After letting it sit for three days, I checked out my chicken mummy. The mixture of salt and bicarb looked like it had absorbed a fair bit of water, and I detected a faint whiff of something rotten. Yes, it was coming along nicely!

Not wanting to gross out my co-workers, I took the bag home. It was raining outside, so I decided the laundry was the best place to open the bag. I put the tray in the bottom of the sink, and opened the bag. I poured the contents into the tray. The smell was revolting – even worse than I expected.

After the smell, the next thing I noticed was the colour of the chicken. The skin was no longer a pale pink – it had turned much darker, while the flesh of the chicken had turned yellow. The skin was dry and leathery.

Chicken carcass surrounded by a mixture of bicarb soda and salt.

Observations: the chicken smelled awful, its colour had changed and the skin felt like leather.

Trying not to be sick, I cleared away some of the drying mixture that had crusted on. The mixture of salt and bicarb was doing its job. It was clumping together and felt moist, indicating that it was absorbing the water from the chicken. I removed the sock from the cavity of the carcass. It was actually damp – that’s how much water it had absorbed. I filled a new old sock with drying mixture and put this in the cavity.

I got a new bag, poured some fresh drying mixture into it, added the chicken and sealed it. I now had four kilograms of used drying mixture. I realised that if I kept using a fresh mix every time, I could quickly cause a salt and bicarb shortage. So, I came up with an idea: I could dry out the mixture and reuse it next time.

I turned the oven on to 100°C and put the tray in to dry out the mixture. My kitchen started to smell like it had rotten chicken stew boiling away. I tried turning up the heat to 250°C. The smell went away. I removed the tray after leaving it in the oven for an hour or so. The lumps had hardened, so I broke them up with a pestle, and stirred it around a bit. I put it back in the oven for another half an hour. When I removed the tray this time, I had a dry mixture again. Hopefully it will prove to be useful in a few days time!

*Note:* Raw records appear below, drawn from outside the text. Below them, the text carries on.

/-- Their results on patterns of width w. -/
def int2 (w : Nat) (o : Int2) (a b : BitVec w) : BitVec w :=
  let n := b.toNat % 64
  let m := n % w
  match o with
  | .add => W w (N a + N b)
  | .sub => W w (N a - N b)
  | .and => a &&& b
  | .or => a ||| b
  | .xor => a ^^^ b
  | .andn => a &&& ~~~b
  | .orn => a ||| ~~~b
  | .xnor => ~~~(a ^^^ b)
  | .shl => if n < w then W w (N a * 2 ^ n) else 0
  | .shr => if n < w then W w (N a / 2 ^ n) else 0
  | .sra => if n < w then W w (S a / 2 ^ n) else if a.msb then W w (-1) else 0
  | .rol => W w (N a * 2 ^ m) ||| W w (N a / 2 ^ (w - m))
  | .ror => W w (N a / 2 ^ m) ||| W w (N a * 2 ^ (w - m))
  | .min => if S a ≤ S b then a else b
  | .max => if S b ≤ S a then a else b
  | .minn => if N a ≤ N b then a else b
  | .mul => W w (N a * N b)
  | .mulh => W w (S a * S b / 2 ^ w)
  | .mulhn => W w (N a * N b / 2 ^ w)
  | .div => if N b = 0 then W w (-1) else if S a = -2 ^ (w - 1) ∧ S b = -1 then a else W w ((S a).tdiv (S b))
  | .divn => if N b = 0 then W w (-1) else W w (N a / N b)
  | .rem => if N b = 0 then a else if S a = -2 ^ (w - 1) ∧ S b = -1 then 0 else W w (S a - S b * (S a).tdiv (S b))
  | .remn => if N b = 0 then a else W w (N a % N b)
  | .maxn => if N b ≤ N a then a else b

/-- The rows of INT0, INT1 and INT2, and MAXN: operation, destination and source fields. -/
def int32 : Instr → Option (Int2 × Nat × Nat × Nat)
  | .add d a b => some (.add, d, a, b)
  | .sub d a b => some (.sub, d, a, b)
  | .and d a b => some (.and, d, a, b)
  | .or d a b => some (.or, d, a, b)
  | .xor d a b => some (.xor, d, a, b)
  | .andn d a b => some (.andn, d, a, b)
  | .orn d a b => some (.orn, d, a, b)
  | .xnor d a b => some (.xnor, d, a, b)
  | .shl d a b => some (.shl, d, a, b)
  | .shr d a b => some (.shr, d, a, b)
  | .sra d a b => some (.sra, d, a, b)
  | .rol d a b => some (.rol, d, a, b)
  | .ror d a b => some (.ror, d, a, b)
  | .min d a b => some (.min, d, a, b)
  | .max d a b => some (.max, d, a, b)
  | .minn d a b => some (.minn, d, a, b)
  | .mul d a b => some (.mul, d, a, b)
  | .mulh d a b => some (.mulh, d, a, b)
  | .mulhn d a b => some (.mulhn, d, a, b)
  | .div d a b => some (.div, d, a, b)
  | .divn d a b => some (.divn, d, a, b)
  | .rem d a b => some (.rem, d, a, b)
  | .remn d a b => some (.remn, d, a, b)
  | .maxn d a b => some (.maxn, d, a, b)
  | _ => none

/-- The rows of their 64-bit forms (R93). -/
def int64 : Instr → Option (Int2 × Nat × Nat × Nat)
  | .add64 d a b => some (.add, d, a, b)
  | .sub64 d a b => some (.sub, d, a, b)
  | .and64 d a b => some (.and, d, a, b)
  | .or64 d a b => some (.or, d, a, b)
  | .xor64 d a b => some (.xor, d, a, b)
  | .andn64 d a b => some (.andn, d, a, b)
  | .orn64 d a b => some (.orn, d, a, b)
  | .xnor64 d a b => some (.xnor, d, a, b)
  | .shl64 d a b => some (.shl, d, a, b)
  | .shr64 d a b => some (.shr, d, a, b)
  | .sra64 d a b => some (.sra, d, a, b)
  | .rol64 d a b => some (.rol, d, a, b)
  | .ror64 d a b => some (.ror, d, a, b)
  | .min64 d a b => some (.min, d, a, b)
  | .max64 d a b => some (.max, d, a, b)
  | .minn64 d a b => some (.minn, d, a, b)
  | .mul64 d a b => some (.mul, d, a, b)
  | .mulh64 d a b => some (.mulh, d, a, b)
  | .mulhn64 d a b => some (.mulhn, d, a, b)
  | .div64 d a b => some (.div, d, a, b)
  | .divn64 d a b => some (.divn, d, a, b)
  | .rem64 d a b => some (.rem, d, a, b)
  | .remn64 d a b => some (.remn, d, a, b)
  | .maxn64 d a b => some (.maxn, d, a, b)
  | _ => none

/-! ## Elements (R51): element i of width e of a number, and the number whose elements are given -/

def elemAt (e x i : Nat) : Nat := x / 2 ^ (e * i) % 2 ^ e
def ofElems (e n : Nat) (f : Nat → Nat) : Nat := ((List.range n).map fun i => f i * 2 ^ (e * i)).sum

/-- A pattern of width e read as signed or unsigned, and a value wrapped or clamped into such a pattern. -/
def readEl (sg : Bool) (e x : Nat) : Int := if sg then (BitVec.ofNat e x).toInt else (x : Int)
def clampEl (sg : Bool) (e : Nat) (v : Int) : Int :=
  if sg then max (-2 ^ (e - 1)) (min v (2 ^ (e - 1) - 1)) else max 0 (min v (2 ^ e - 1))
def storeEl (sg sat : Bool) (e : Nat) (v : Int) : Nat := (W e (if sat then clampEl sg e v else v)).toNat
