/-! ## Recipes and the matrix engine -/

/-- R156, R160, R168: SLICE begins a slice of n members in each thread; RCPST reads the state of a register; RCPPOL sets the
threshold of each group of the bundle. R155, R164, R167: MATZ turns a recipe into its regenerated value and leaves no register
Backed that it names; values stay. R159: a conversion changes the form of the named value and of no other, and no register's
contents; it happens where the group may convert it. R165: a refill takes free rows, or a cooperative group's own, up to 8, and
the threads that waited for it go on where the further rows that they need are free. -/
def Obligations.Recipes : Prop :=
  ((∀ (d n : Nat) (s : State), Lanewise (.slice d n) s fun t t' => ∃ r : SliceRun, r.left = n ∧ r.d = regNo t.wb d ∧
    r.addr = s.issue.pc ∧ r.members = [] ∧ r.inputs = [] ∧ Retired { t with pc := s.nextPc, slice := some r } [] t') ∧
  (∀ (d a : Nat) (s : State), WritesRegs (.rcpst d a) s fun t => one t d (BitVec.ofNat 32
    (((s.group? t.id.gid).map fun g => rcpWord g t (regNo t.wb a)).getD 0))) ∧
  ∀ (x : Nat) (s : State), ∃ s', exec (.rcppol x) s = .next s' ∧
    Groupwise s.issues s s' (fun t t' => Retired { t with pc := s.nextPc } [] t') fun g g' =>
      ((∃ u, s.inBundle g.id u) → g' = { g with thresh := x }) ∧ ((∀ u, ¬ s.inBundle g.id u) → g' = g)) ∧
  ((∀ (d : Nat) (t : Thread) (g : Group) (s : State), OneLane s t → s.group? t.id.gid = some g → (∀ f ∈ t.forms, f.2.recipe = false) →
    ∃ s' t', exec (.matz d) s = .next s' ∧ s' = { s with threads := s'.threads } ∧
      (∀ k, k ≠ t.id → s'.thread? k = s.thread? k) ∧ s'.thread? t.id = some t' ∧
      t' = { t.passed s.nextPc with forms := t'.forms } ∧
      ∀ r, r < 256 → (d = 0 ∨ r = regNo t.wb d) → tget RForm.value t'.forms r = RForm.value) ∧
  ∀ (d : Nat) (t : Thread) (g : Group) (s s1 : State) (e : REntry) (v : List (Nat × Word) × Nat), OneLane s t → d ≠ 0 →
    s.group? t.id.gid = some g → g.reserve = 8 → t.entriesOf g [regNo t.wb d] = [e] → regNo t.wb d ∈ REntry.dests e →
    s.regenEntry e t = (s1, .ok v) → s1.thread? t.id = some t → (s1.group? t.id.gid).isSome →
    ∃ s' t', exec (.matz d) s = .next s' ∧ s'.thread? t.id = some t' ∧ t'.pc = s.nextPc ∧ t'.retired = t.retired + 1 ∧
      tget RForm.value t'.forms (regNo t.wb d) = RForm.value ∧
      ∀ r, t'.held r = if r = 0 then 0 else (written v.1 r).getD (t.held r)) ∧
  ((∀ (k : GroupId) (x : Nat) (s : State), ∃ s', exec (.recipeConversion k x) s = .next s' ∧ s' = { s with threads := s'.threads } ∧
    ∀ j t, s.thread? j = some t → ∃ t', s'.thread? j = some t' ∧ t' = { t with forms := t'.forms } ∧
      ∀ r, tget RForm.value t'.forms r ≠ tget RForm.value t.forms r → j.gid = k ∧ ∃ g e, s.group? k = some g ∧
        g.entry? (tget RForm.value t.forms x).entry = some e ∧ x ∈ REntry.dests e ∧ r ∈ REntry.dests e ∧
        (tget RForm.value t.forms x).backed = true ∧ (tget RForm.value t.forms x).recipe = false ∧
        ∀ y ∈ REntry.dests e, t.pins g y = 0) ∧
  (∀ (k : GroupId) (x : Nat) (g : Group) (e : REntry) (t : Thread) (s : State), s.group? k = some g →
    s.thread? t.id = some t → t.id.gid = k → s.groupThreads k = [t] → g.entry? (tget RForm.value t.forms x).entry = some e →
    s.mayConvert g x t = true → g.reserve = 8 → g.thresh ≠ 0 → g.thresh * 128 < s.pressure (Group.qid g) →
    ∃ s' t', exec (.recipeConversion k x) s = .next s' ∧ s'.thread? t.id = some t' ∧
      ∀ r ∈ REntry.dests e, (tget RForm.value t'.forms r).recipe = true) ∧
  ∀ (k : GroupId) (g : Group) (s : State), s.group? k = some g → Group.holdsRows g = true →
    let free := fun st : State => st.freeRows (Group.qid g) k.grid g.laneBase g.width
    let room := free (s.refill k) + ((s.refill k).ownRows g - (s.refill k).groupRows { g with reserve := 8 })
    ∃ s' g', exec (.reserveRefill k) s = .next s' ∧ s' = { s with threads := s'.threads, groups := s'.groups } ∧
      s'.group? k = some g' ∧
      g' = { g with reserve := min 8 (g.reserve + free s + (s.ownRows g - s.groupRows g)) } ∧
      ∀ j t, s.thread? j = some t → ∃ t', s'.thread? j = some t' ∧
        (∀ n, g'.reserve = 8 → j.gid = k → t.wait = .refill n → n ≤ room →
          t' = { t with wait := .none, nextAt := max t.nextAt s.clock.cycle }) ∧
        (g'.reserve < 8 ∨ j.gid ≠ k ∨ (∀ n, t.wait = .refill n → room < n) → t' = t))
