@[simp] theorem State.modChain_agenda (c : Nat) (f : Chain → Chain) (s : State) : (s.modChain c f).agenda = s.agenda := rfl
@[simp] theorem State.modChain_issue (c : Nat) (f : Chain → Chain) (s : State) : (s.modChain c f).issue = s.issue := rfl
@[simp] theorem State.modChain_clock (c : Nat) (f : Chain → Chain) (s : State) : (s.modChain c f).clock = s.clock := rfl
@[simp] theorem State.modChain_threads (c : Nat) (f : Chain → Chain) (s : State) : (s.modChain c f).threads = s.threads := rfl
@[simp] theorem State.modChain_groups (c : Nat) (f : Chain → Chain) (s : State) : (s.modChain c f).groups = s.groups := rfl
@[simp] theorem State.modChain_teams (c : Nat) (f : Chain → Chain) (s : State) : (s.modChain c f).teams = s.teams := rfl
@[simp] theorem State.modChain_grids (c : Nat) (f : Chain → Chain) (s : State) : (s.modChain c f).grids = s.grids := rfl
@[simp] theorem State.modChain_ops (c : Nat) (f : Chain → Chain) (s : State) : (s.modChain c f).ops = s.ops := rfl
@[simp] theorem State.modChain_cmds (c : Nat) (f : Chain → Chain) (s : State) : (s.modChain c f).cmds = s.cmds := rfl
@[simp] theorem State.modChain_cores (c : Nat) (f : Chain → Chain) (s : State) : (s.modChain c f).cores = s.cores := rfl
@[simp] theorem State.modChain_quads (c : Nat) (f : Chain → Chain) (s : State) : (s.modChain c f).quads = s.quads := rfl
@[simp] theorem State.modChain_dies (c : Nat) (f : Chain → Chain) (s : State) : (s.modChain c f).dies = s.dies := rfl
@[simp] theorem State.modChain_mem (c : Nat) (f : Chain → Chain) (s : State) : (s.modChain c f).mem = s.mem := rfl
@[simp] theorem State.modChain_poison (c : Nat) (f : Chain → Chain) (s : State) : (s.modChain c f).poison = s.poison := rfl
@[simp] theorem State.modChain_parts (c : Nat) (f : Chain → Chain) (s : State) : (s.modChain c f).parts = s.parts := rfl
@[simp] theorem State.modChain_vfs (c : Nat) (f : Chain → Chain) (s : State) : (s.modChain c f).vfs = s.vfs := rfl
@[simp] theorem State.modChain_ports (c : Nat) (f : Chain → Chain) (s : State) : (s.modChain c f).ports = s.ports := rfl
@[simp] theorem State.modChain_links (c : Nat) (f : Chain → Chain) (s : State) : (s.modChain c f).links = s.links := rfl
@[simp] theorem State.modChain_domain (c : Nat) (f : Chain → Chain) (s : State) : (s.modChain c f).domain = s.domain := rfl
@[simp] theorem State.modChain_events (c : Nat) (f : Chain → Chain) (s : State) : (s.modChain c f).events = s.events := rfl
@[simp] theorem State.modChain_root (c : Nat) (f : Chain → Chain) (s : State) : (s.modChain c f).root = s.root := rfl

@[simp] theorem State.modPort_agenda (p : Nat) (f : Port → Port) (s : State) : (s.modPort p f).agenda = s.agenda := rfl
@[simp] theorem State.modPort_issue (p : Nat) (f : Port → Port) (s : State) : (s.modPort p f).issue = s.issue := rfl
@[simp] theorem State.modPort_clock (p : Nat) (f : Port → Port) (s : State) : (s.modPort p f).clock = s.clock := rfl
@[simp] theorem State.modPort_threads (p : Nat) (f : Port → Port) (s : State) : (s.modPort p f).threads = s.threads := rfl
@[simp] theorem State.modPort_groups (p : Nat) (f : Port → Port) (s : State) : (s.modPort p f).groups = s.groups := rfl
@[simp] theorem State.modPort_teams (p : Nat) (f : Port → Port) (s : State) : (s.modPort p f).teams = s.teams := rfl
@[simp] theorem State.modPort_grids (p : Nat) (f : Port → Port) (s : State) : (s.modPort p f).grids = s.grids := rfl
@[simp] theorem State.modPort_ops (p : Nat) (f : Port → Port) (s : State) : (s.modPort p f).ops = s.ops := rfl
@[simp] theorem State.modPort_cmds (p : Nat) (f : Port → Port) (s : State) : (s.modPort p f).cmds = s.cmds := rfl
@[simp] theorem State.modPort_cores (p : Nat) (f : Port → Port) (s : State) : (s.modPort p f).cores = s.cores := rfl
@[simp] theorem State.modPort_quads (p : Nat) (f : Port → Port) (s : State) : (s.modPort p f).quads = s.quads := rfl
@[simp] theorem State.modPort_dies (p : Nat) (f : Port → Port) (s : State) : (s.modPort p f).dies = s.dies := rfl
@[simp] theorem State.modPort_mem (p : Nat) (f : Port → Port) (s : State) : (s.modPort p f).mem = s.mem := rfl
@[simp] theorem State.modPort_poison (p : Nat) (f : Port → Port) (s : State) : (s.modPort p f).poison = s.poison := rfl
@[simp] theorem State.modPort_chains (p : Nat) (f : Port → Port) (s : State) : (s.modPort p f).chains = s.chains := rfl
@[simp] theorem State.modPort_parts (p : Nat) (f : Port → Port) (s : State) : (s.modPort p f).parts = s.parts := rfl
@[simp] theorem State.modPort_vfs (p : Nat) (f : Port → Port) (s : State) : (s.modPort p f).vfs = s.vfs := rfl
@[simp] theorem State.modPort_links (p : Nat) (f : Port → Port) (s : State) : (s.modPort p f).links = s.links := rfl
@[simp] theorem State.modPort_domain (p : Nat) (f : Port → Port) (s : State) : (s.modPort p f).domain = s.domain := rfl
@[simp] theorem State.modPort_events (p : Nat) (f : Port → Port) (s : State) : (s.modPort p f).events = s.events := rfl
@[simp] theorem State.modPort_root (p : Nat) (f : Port → Port) (s : State) : (s.modPort p f).root = s.root := rfl
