-- ==== Sys2Proof/Laws/Lanes.lean ====
section
/-! SUPPORT. What the lane loops and the register writes do, once for every instruction that uses them. -/

namespace Sys2Proof.Machine
open Host

/-! ## Register writes -/

theorem written_nil (r : Nat) : written [] r = none := rfl

theorem written_snoc (ws : List (Nat × Word)) (k : Nat) (v : Word) (r : Nat) :
    written (ws ++ [(k, v)]) r = if k = r then some v else written ws r := by
  unfold written
  by_cases h : k = r <;> simp [h]

theorem Wrote.refl (u : Thread) : Wrote [] u u :=
  ⟨fun r => by by_cases h : r = 0 <;> simp [Thread.held, written_nil, h], fun r => by simp [written_nil],
   fun r => by simp [written_nil], rfl⟩

/-- One more register write. -/
theorem Wrote.setReg {ws : List (Nat × Word)} {u u' : Thread} (h : Wrote ws u u') (k : Nat) (v : Word) :
    Wrote (ws ++ [(k, v)]) u (u'.setReg k v) := by
  obtain ⟨h1, h2, h3, h4⟩ := h
  unfold Thread.setReg
  by_cases hk : k = 0
  · refine ⟨fun r => ?_, fun r => ?_, fun r => ?_, ?_⟩
    · by_cases hr : r = 0
      · simp [Thread.held, hr]
      · simp [hk, written_snoc, h1 r, hr, Ne.symm hr]
    · simp only [hk, if_pos, written_snoc, h2 r]
      by_cases hr : r = 0
      · simp [hr]
      · simp [hr, Ne.symm hr]
    · simp only [hk, if_pos, written_snoc, h3 r]
      by_cases hr : r = 0
      · simp [hr]
      · simp [hr, Ne.symm hr]
    · rw [if_pos hk]; exact h4
  · rw [if_neg hk]
    refine ⟨fun r => ?_, fun r => ?_, fun r => ?_, ?_⟩
    · by_cases hr : r = 0
      · simp [Thread.held, hr]
      · by_cases hkr : k = r
        · simp [Thread.held, hr, written_snoc, hkr]
        · have := h1 r
          simp only [Thread.held, hr, if_false] at this ⊢
          rw [written_snoc, if_neg hkr, tget_tput_other _ _ _ (Ne.symm hkr), this]
    · by_cases hkr : k = r
      · subst hkr; simp [written_snoc, hk, tget_tdel_same]
      · simp only [written_snoc, hkr, if_false, tget_tdel_other _ _ (Ne.symm hkr)]
        exact h2 r
    · by_cases hkr : k = r
      · subst hkr; simp [written_snoc, hk]
      · simp only [written_snoc, hkr, if_false, List.mem_filter, h3 r]
        simp [Ne.symm hkr]
    · rw [h4]

theorem Wrote.one (u : Thread) (k : Nat) (v : Word) : Wrote [(k, v)] u (u.setReg k v) := (Wrote.refl u).setReg k v

theorem Wrote.pair (u : Thread) (k : Nat) (v : DWord) :
    Wrote [(k, v.extractLsb' 0 32), (k + 1, v.extractLsb' 32 32)] u (u.setPair k v) :=
  (Wrote.one u k _).setReg (k + 1) _

/-- The writes of consecutive registers. -/
def consec (r : Nat) : List Word → List (Nat × Word)
  | [] => []
  | v :: vs => (r, v) :: consec (r + 1) vs

theorem Wrote.setRegs {ws : List (Nat × Word)} {u u' : Thread} (h : Wrote ws u u') (r : Nat) (vs : List Word) :
    Wrote (ws ++ consec r vs) u (u'.setRegs r vs) := by
  induction vs generalizing ws u' r with
  | nil => simpa [consec, Thread.setRegs] using h
  | cons v vs ih =>
    have := ih (h.setReg r v) (r + 1)
    simpa [consec, Thread.setRegs, List.append_assoc] using this

/-! ## Identity of threads -/

@[simp] theorem Thread.setReg_id (t : Thread) (r : Nat) (v : Word) : (t.setReg r v).id = t.id := by
  unfold Thread.setReg; split <;> rfl
@[simp] theorem Thread.setPair_id (t : Thread) (r : Nat) (v : DWord) : (t.setPair r v).id = t.id := by
  simp [Thread.setPair]
@[simp] theorem Thread.dst_id (t : Thread) (r : Nat) (v : Word) : (t.dst r v).id = t.id := Thread.setReg_id _ _ _
@[simp] theorem Thread.dstPair_id (t : Thread) (r : Nat) (v : DWord) : (t.dstPair r v).id = t.id := Thread.setPair_id _ _ _
@[simp] theorem Thread.dstN_id (t : Thread) (dbl : Bool) (r v : Nat) : (t.dstN dbl r v).id = t.id := by
  unfold Thread.dstN; split <;> simp
@[simp] theorem Thread.setPred_id (t : Thread) (q : Nat) (v : Bool) : (t.setPred q v).id = t.id := by
  unfold Thread.setPred; split <;> rfl
@[simp] theorem Thread.leave_id (t : Thread) : t.leave.id = t.id := by unfold Thread.leave; split <;> rfl
@[simp] theorem Thread.retire_id (t : Thread) : t.retire.id = t.id := t.leave_id
@[simp] theorem Thread.retireIdle_id (t : Thread) : t.retireIdle.id = t.id := t.leave_id
@[simp] theorem Thread.parkAt_id (c a0 a1 r : Nat) (t : Thread) : (t.parkAt c a0 a1 r).id = t.id := rfl

/-! ## The lane loops -/

theorem lanesOk_step (f : Thread → Thread) (s : State) (hf : ∀ t, (f t).id = t.id) (k : ThreadId) :
    (s.lanesOk f).thread? k = (s.thread? k).map fun t =>
      if k ∈ s.issue.bundle then (f { t with pc := s.nextPc }).retire else t := by
  unfold State.lanesOk
  rw [State.thread?_mapThreads]
  · cases h : s.thread? k with
    | none => rfl
    | some t => simp [State.thread?_id h]
  · intro t
    by_cases h : t.id ∈ s.issue.bundle <;> simp [h, hf]

theorem map_ids (f : Thread → Thread) (hf : ∀ t, (f t).id = t.id) (l : List Thread) :
    (l.map f).map Thread.id = l.map Thread.id := by simp [Function.comp_def, hf]

/-- An instruction whose meaning is a lane loop that no lane fails. -/
theorem Lanewise.of_lanesOk {i : Instr} {s : State} {post : Thread → Thread → Prop} (f : Thread → Thread)
    (he : exec i s = .next (s.lanesOk f)) (hf : ∀ t, (f t).id = t.id)
    (hp : ∀ t, t.id ∈ s.issue.bundle → post t ((f { t with pc := s.nextPc }).retire)) : Lanewise i s post := by
  refine ⟨_, he, ⟨rfl, ?_, fun k t ht => ?_⟩⟩
  · refine map_ids _ (fun t => ?_) _
    by_cases h : t.id ∈ s.issue.bundle <;> simp [h, hf]
  · refine ⟨_, by rw [lanesOk_step f s hf, ht]; rfl, ?_, ?_⟩
    · intro h
      have h' : k ∈ s.issue.bundle := h
      simp only [h', if_true]
      have hk := State.thread?_id ht
      exact hp t (hk ▸ h)
    · intro h
      have h' : ¬ k ∈ s.issue.bundle := h
      simp [h']

/-- An instruction whose meaning writes registers in a lane loop that no lane fails. -/
theorem WritesRegs.of_lanesOk {i : Instr} {s : State} {ws : Thread → List (Nat × Word)} (f : Thread → Thread)
    (he : exec i s = .next (s.lanesOk f)) (hf : ∀ t, (f t).id = t.id)
    (hp : ∀ t : Thread, Wrote (ws t) { t with pc := s.nextPc } (f { t with pc := s.nextPc })) : WritesRegs i s ws :=
  Lanewise.of_lanesOk f he hf fun t _ => ⟨_, hp t, rfl⟩

/-- A lane loop in which no lane fails. -/
theorem lanes_eq {s : State} (f : Thread → LaneRes) (g : Thread → Thread)
    (h : ∀ t, t ∈ s.threads → t.id ∈ s.issue.bundle → f { t with pc := s.nextPc } = .done (g { t with pc := s.nextPc })) :
    s.lanes f = s.lanesOk g := by
  have hl : s.laneFaults f = [] := by
    unfold State.laneFaults
    rw [List.filterMap_eq_nil_iff]
    intro t ht
    rw [List.mem_filter] at ht
    rw [h t ht.1 (by simpa using ht.2)]
  have hm : s.mapThreads (s.laneEffect f) = s.lanesOk g := by
    unfold State.lanesOk State.mapThreads
    congr 1
    refine List.map_congr_left fun t ht => ?_
    unfold State.laneEffect
    by_cases hb : t.id ∈ s.issue.bundle
    · simp [hb, h t ht hb]
    · simp [hb]
  unfold State.lanes State.raise
  rw [hl, hm]
  simp [recordHeads, State.mapThreads]

/-! ## Taking an exception -/

/-- What a fault of the list leaves of a thread. -/
def parkBy (fs : List LaneFault) (t : Thread) : Thread :=
  match fs.find? fun f => decide (f.th = t.id) with
  | some f => t.parkAt f.info.cause f.info.addr0 (f.at1 fs) f.resume
  | none => t

theorem parkBy_id (fs : List LaneFault) (t : Thread) : (parkBy fs t).id = t.id := by
  unfold parkBy; split <;> rfl

theorem raiseRecord_frame (fs : List LaneFault) (die : Option Nat) (f : LaneFault) (s : State) :
    s.raiseRecord fs die f = { s with dies := (s.raiseRecord fs die f).dies } := by
  unfold State.raiseRecord
  split <;> rfl

theorem raiseRecords_frame (fs : List LaneFault) (die : Option Nat) (l : List LaneFault) (s : State) :
    l.foldl (fun st f => st.raiseRecord fs die f) s =
      { s with dies := (l.foldl (fun st f => st.raiseRecord fs die f) s).dies } := by
  induction l generalizing s with
  | nil => rfl
  | cons f l ih => rw [List.foldl_cons, ih, raiseRecord_frame]

/-- Taking an exception changes threads and the records that wait in the dies, and nothing else. -/
theorem raise_frame (fs : List LaneFault) (die : Option Nat) (s : State) :
    s.raise fs die = { s with threads := s.threads.map (parkBy fs), dies := (s.raise fs die).dies } := by
  conv => lhs; unfold State.raise; rw [raiseRecords_frame]
  rfl

theorem raise_threads (fs : List LaneFault) (die : Option Nat) (s : State) :
    (s.raise fs die).threads = s.threads.map (parkBy fs) := by rw [raise_frame]

theorem raise_thread? (fs : List LaneFault) (die : Option Nat) (s : State) (k : ThreadId) :
    (s.raise fs die).thread? k = (s.thread? k).map (parkBy fs) := by
  have := State.thread?_mapThreads (parkBy fs) (parkBy_id fs) s k
  unfold State.thread? at *
  rw [raise_threads]
  exact this

@[simp] theorem raise_nil (die : Option Nat) (s : State) : s.raise [] die = s := by
  unfold State.raise
  simp [recordHeads, State.mapThreads]

/-- A record of one group joins the waiting records of the group's die. -/
theorem raiseRecord_some {fs : List LaneFault} {die : Option Nat} {f : LaneFault} {s : State} {g : Group}
    (h : s.group? f.th.gid = some g) :
    s.raiseRecord fs die f = s.waitRecord g.core.die
      (s.groupRecord g (faultMask fs g.id f.info) ((f.info.die.orElse fun _ => die).getD g.core.die)
        { f.info with addr1 := faultLow fs g.id f.info }) := by
  unfold State.raiseRecord; rw [h]

/-- Faults that the first one's record stands for make one record. -/
theorem recordHeads_same {f : LaneFault} {fs : List LaneFault} (h : ∀ x ∈ fs, f.covers x = true) :
    recordHeads [] (f :: fs) = [f] := by
  have key : ∀ (seen : List LaneFault), f ∈ seen → ∀ l : List LaneFault, (∀ x ∈ l, f.covers x = true) →
      recordHeads seen l = [] := by
    intro seen hs l hl
    induction l generalizing seen with
    | nil => rfl
    | cons x l ih =>
      unfold recordHeads
      rw [if_pos (List.any_eq_true.2 ⟨f, hs, hl x List.mem_cons_self⟩)]
      exact ih seen hs fun y hy => hl y (List.mem_cons_of_mem _ hy)
  unfold recordHeads
  rw [if_neg (by simp), key [f] (List.mem_singleton.2 rfl) fs h]

/-- A lane loop, thread by thread: the lanes that complete retire, those that are held stay, those that fault park. -/
theorem lanes_frame (f : Thread → LaneRes) (s : State) :
    s.lanes f = { s with threads := (s.threads.map (s.laneEffect f)).map (parkBy (s.laneFaults f)),
                         dies := (s.lanes f).dies } := by
  conv => lhs; unfold State.lanes; rw [raise_frame]
  rfl

end Sys2Proof.Machine
end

My boss was a bit worried about people getting sick if they tried this activity. So I emailed Dr Kari Gobius from CSIRO Food and Nutritional Sciences. He said the highest risk bacterial hazards would be Salmonella, Campylobacter and E. coli. However he also offered these words of encouragement, “You have a pretty high likelihood of success with this approach because you’re really driving the ‘drying out process’ and that’s exactly what the bacteria don’t like. Bacteria love water and they’re not happy without it.”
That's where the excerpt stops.